WHAT IS NEEDED: Tally the lines below that contain the word "clear", then give the tally alone.

Saved data entries:
-- ==== Sys2Proof/Machine/Flags.lean ====
section
/-! DEFINITION. The numeric codes of modes, statuses and fault classes, the interrupt flags of R82 and the level of INT_N. -/
namespace Sys2Proof.Machine

/-- The mode codes of Table 2.1. -/
def Mode.code : Mode → Nat
  | .keepalive => 0x0 | .boot => 0x1 | .configure => 0x2 | .idle => 0x3 | .home => 0x4 | .maintain => 0x5
  | .print => 0x6 | .hold => 0x7 | .audit => 0x8 | .follow => 0x9 | .safestop => 0xA | .service => 0xB

/-- The three modes in which heads may fire (R37). -/
def Mode.firing : Mode → Bool
  | .maintain | .print | .audit => true
  | _ => false

/-- The status codes of Table 18.2. -/
inductive Status where
  | ok | late | accelDeferred | resumable | busy | badOpcode | badSeq | badArg | badState | notPresent | noSpace | uninit
  | poison | expired | badTarget | notReferenced | overCapacity | badSlice | badStream | expandLimit | noLink | reinitFailed
  | aborted | fault | cancelled | dropped
deriving DecidableEq, Repr

/-- Table 18.2. -/
def Status.code : Status → Nat
  | .ok => 0 | .late => 1 | .accelDeferred => 2 | .resumable => 3 | .busy => 0x100 | .badOpcode => 0x101 | .badSeq => 0x102
  | .badArg => 0x103 | .badState => 0x104 | .notPresent => 0x105 | .noSpace => 0x106 | .uninit => 0x107 | .poison => 0x108
  | .expired => 0x109 | .badTarget => 0x10A | .notReferenced => 0x10B | .overCapacity => 0x10C | .badSlice => 0x10D
  | .badStream => 0x10E | .expandLimit => 0x10F | .noLink => 0x110 | .reinitFailed => 0x111
  | .aborted => 0x200 | .fault => 0x201 | .cancelled => 0x202 | .dropped => 0x203

/-- Class codes of Table 14.4. -/
def FClass.code : FClass → Nat
  | .blockStop => 0x08 | .laneFail => 0x10 | .linkDown => 0x11 | .decEcc => 0x12 | .decLogic => 0x13 | .decCheck => 0x14
  | .codQueueEcc => 0x15 | .sliceAbort => 0x16 | .codecCapacity => 0x17 | .drcTrain => 0x18 | .drcCrc => 0x19
  | .drcParity => 0x1A | .drcPpr => 0x1B | .underrun => 0x30 | .dutyLimit => 0x31 | .pairMismatch => 0x32 | .sweEcc => 0x33
  | .wavEcc => 0x34 | .headFault => 0x35 | .headLost => 0x36 | .shiftLate => 0x37 | .lineCheck => 0x38 | .overspeed => 0x39
  | .startLate => 0x3A | .paceSource => 0x3B | .audEcc => 0x3C | .fbkIllegal => 0x50 | .axisFollow => 0x51
  | .axisDrive => 0x52 | .driveSilent => 0x53 | .homeFail => 0x54 | .ownReadback => 0x60 | .barContention => 0x61
  | .leaseExpired => 0x62 | .xcheckMismatch => 0x63 | .twinLinkDown => 0x64 | .coreWdog => 0x70 | .mbxStall => 0x71
  | .ctlEcc => 0x72 | .lifFail => 0x73 | .overtemp => 0xF0 | .powerFail => 0xF8 | .hostRegister => 0xF9 | .hostCommand => 0xFA

/-- The class a code names. -/
def FClass.ofCode (n : Nat) : Option FClass :=
  [FClass.blockStop, .laneFail, .linkDown, .decEcc, .decLogic, .decCheck, .codQueueEcc, .sliceAbort, .codecCapacity,
    .drcTrain, .drcCrc, .drcParity, .drcPpr, .underrun, .dutyLimit, .pairMismatch, .sweEcc, .wavEcc, .headFault, .headLost,
    .shiftLate, .lineCheck, .overspeed, .startLate, .paceSource, .audEcc, .fbkIllegal, .axisFollow, .axisDrive,
    .driveSilent, .homeFail, .ownReadback, .barContention, .leaseExpired, .xcheckMismatch, .twinLinkDown, .coreWdog,
    .mbxStall, .ctlEcc, .lifFail, .overtemp, .powerFail, .hostRegister, .hostCommand].find? (fun c => c.code == n)

/-- The level at which a class enters (Table 14.4). -/
def FClass.entry : FClass → Level
  | .laneFail | .decEcc | .decLogic | .decCheck => .cell
  | .linkDown | .codQueueEcc | .drcTrain | .drcCrc | .drcParity | .drcPpr | .audEcc | .fbkIllegal | .axisFollow
  | .axisDrive | .driveSilent | .twinLinkDown | .lifFail => .block
  | .overtemp | .powerFail | .hostRegister | .hostCommand => .chip
  | _ => .region

/-- How a latch of the class is released (Table 14.4). -/
inductive ReleaseRule where
  | auto_ | ack | reinit | clear | twin
deriving DecidableEq, Repr

/-- The rule codes of `ev.fault_release`. -/
def ReleaseRule.code : ReleaseRule → Nat
  | .auto_ => 1 | .ack => 2 | .reinit => 3 | .clear => 4 | .twin => 5

/-- The "Released by" column of Table 14.4. -/
def FClass.release : FClass → ReleaseRule
  | .laneFail | .linkDown | .twinLinkDown => .auto_
  | .sliceAbort | .codecCapacity | .drcPpr | .underrun | .dutyLimit | .wavEcc | .headFault | .headLost | .shiftLate
  | .overspeed | .startLate | .paceSource | .mbxStall => .ack
  | .homeFail | .ownReadback | .coreWdog | .ctlEcc | .overtemp | .powerFail | .hostRegister | .hostCommand => .clear
  | .barContention | .leaseExpired | .xcheckMismatch => .twin
  | _ => .reinit

/-- What the manual does at the level that latches a class of its own (Table 14.4). -/
inductive FAction where
  | blockStop | discard | withhold | permitDiscard | toChip | safestop | axis | byOwner | regionStop
deriving DecidableEq, Repr

/-- The "Action" column of Table 14.4; byOwner where the owning chapter's own step carries the action out. -/
def FClass.action : FClass → FAction
  | .blockStop => .regionStop
  | .codQueueEcc | .drcCrc | .drcParity => .blockStop
  | .sliceAbort | .codecCapacity | .xcheckMismatch => .discard
  | .underrun | .dutyLimit | .pairMismatch | .sweEcc | .wavEcc | .headFault | .headLost | .shiftLate | .lineCheck
  | .overspeed | .startLate | .paceSource => .withhold
  | .axisFollow | .axisDrive | .driveSilent => .axis
  | .homeFail | .ownReadback | .coreWdog | .ctlEcc => .toChip
  | .barContention | .leaseExpired => .permitDiscard
  | .overtemp | .powerFail | .hostRegister | .hostCommand => .safestop
  | _ => .byOwner

/-- Level codes of `ev.fault` and `fault.read`. -/
def Level.code : Level → Nat
  | .cell => 0 | .block => 1 | .region => 2 | .chip => 3

/-- The region number (Table 14.1) of a block's SOURCE (Table 1.4); 0 for a number that names no block or region. -/
def regionOf (src : Nat) : Nat :=
  if 1 ≤ src ∧ src ≤ 5 then src
  else if 0x10 ≤ src ∧ src ≤ 0x14 then 1
  else if 0x20 ≤ src ∧ src ≤ 0x25 ∨ 0x30 ≤ src ∧ src ≤ 0x3F then 2
  else if 0x40 ≤ src ∧ src ≤ 0x51 then 3
  else if 0x60 ≤ src ∧ src ≤ 0x63 then 4
  else if 0x70 ≤ src ∧ src ≤ 0x74 then 5
  else 0

/-- SOURCE numbers a block of Table 14.1. -/
def isBlock (src : Nat) : Bool := decide (0x10 ≤ src) && decide (regionOf src ≠ 0)

/-- The interrupt bits of Table 3.12. -/
def irqEvrThresh : BitVec 15 := 0x100
def irqEvrLost : BitVec 15 := 0x200
def irqSafestop : BitVec 15 := 0x400
def irqMode : BitVec 15 := 0x800
def irqBoot : BitVec 15 := 0x1000
def irqMbxWdog : BitVec 15 := 0x2000
def irqCoreWdog : BitVec 15 := 0x4000

/-- The masked value that drives INT_N (R82). -/
def irqMasked (s : State) : BitVec 15 := s.sys.irqStatus &&& s.sys.irqEnHost

/-- INT_N is asserted (R82). -/
def intN (s : State) : Bool := irqMasked s != 0

/-- INT_MGT_N is asserted (R82). -/
def intMgt (s : State) : Bool := s.sys.irqStatus &&& s.sys.irqEnMgt != 0

/-- New interrupt status and host enable: a masked bit that rises while the host link is up queues one interrupt message
carrying the masked value (R82, R112). -/
def setIrq (status en : BitVec 15) (s : State) : State :=
  let before := irqMasked s
  let after := status &&& en
  let msg : TxMsg := { ftype := 0x06, vc := 0, data := leBytes 4 after.toNat }
  { s with
    sys := { s.sys with irqStatus := status, irqEnHost := en }
    host := if after &&& ~~~before != 0 && s.host.linkUp then { s.host with held := s.host.held ++ [msg] } else s.host }

/-- The CTRL clock, 2.5 ns, of the present moment. -/
def ctrlClock (s : State) : Nat := s.clock / 2

/-- The status bits that a hardware event has set in the present CTRL clock (R12). -/
def freshIrq (s : State) : BitVec 15 := if s.sys.irqFresh.1 = ctrlClock s then s.sys.irqFresh.2 else 0

/-- Status bits set by a hardware event (R82); a write in this CTRL clock does not clear them (R12). -/
def raiseIrq (bits : BitVec 15) (s : State) : State :=
  setIrq (s.sys.irqStatus ||| bits) s.sys.irqEnHost { s with sys := { s.sys with irqFresh := (ctrlClock s, freshIrq s ||| bits) } }

/-! ## The code (R376, R377) -/

/-- Eight-bit values of a weight, ascending. -/
def ofWeight (w : Nat) : List Nat := (List.range 256).filter fun v => popCount 8 v == w

/-- The column codes of the 64 data bits. -/
def dataColumns : List Nat := ofWeight 3 ++ (ofWeight 5).take 8

/-- The column codes of address bits, bit 0 first. -/
def addrColumns : List Nat := (ofWeight 5).drop 8

/-- The XOR of the column codes of the bits set in a word. -/
def columnXor (cols : List Nat) (v : Nat) : Nat := (cols.zipIdx.filter fun c => bitOf v c.2).foldl (fun x c => x ^^^ c.1) 0

/-- The check bits of a word at a folded address. -/
def checkBits (addr data : Nat) : Nat := columnXor dataColumns data ^^^ columnXor addrColumns addr

/-- What a syndrome means (Table 13.4). -/
inductive Syndrome where
  | clean | checkBit | dataBit (j : Nat) | poison | uncorrectable
deriving DecidableEq, Repr

/-- Table 13.4. -/
def classify (y : BitVec 8) : Syndrome :=
  if y = 0 then .clean
  else if y = 0xFF then .poison
  else if popCount 8 y.toNat = 1 then .checkBit
  else match dataColumns.findIdx? (· == y.toNat) with
    | some j => .dataBit j
    | none => .uncorrectable

end Sys2Proof.Machine
end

ANSWER TO THIS TASK: 4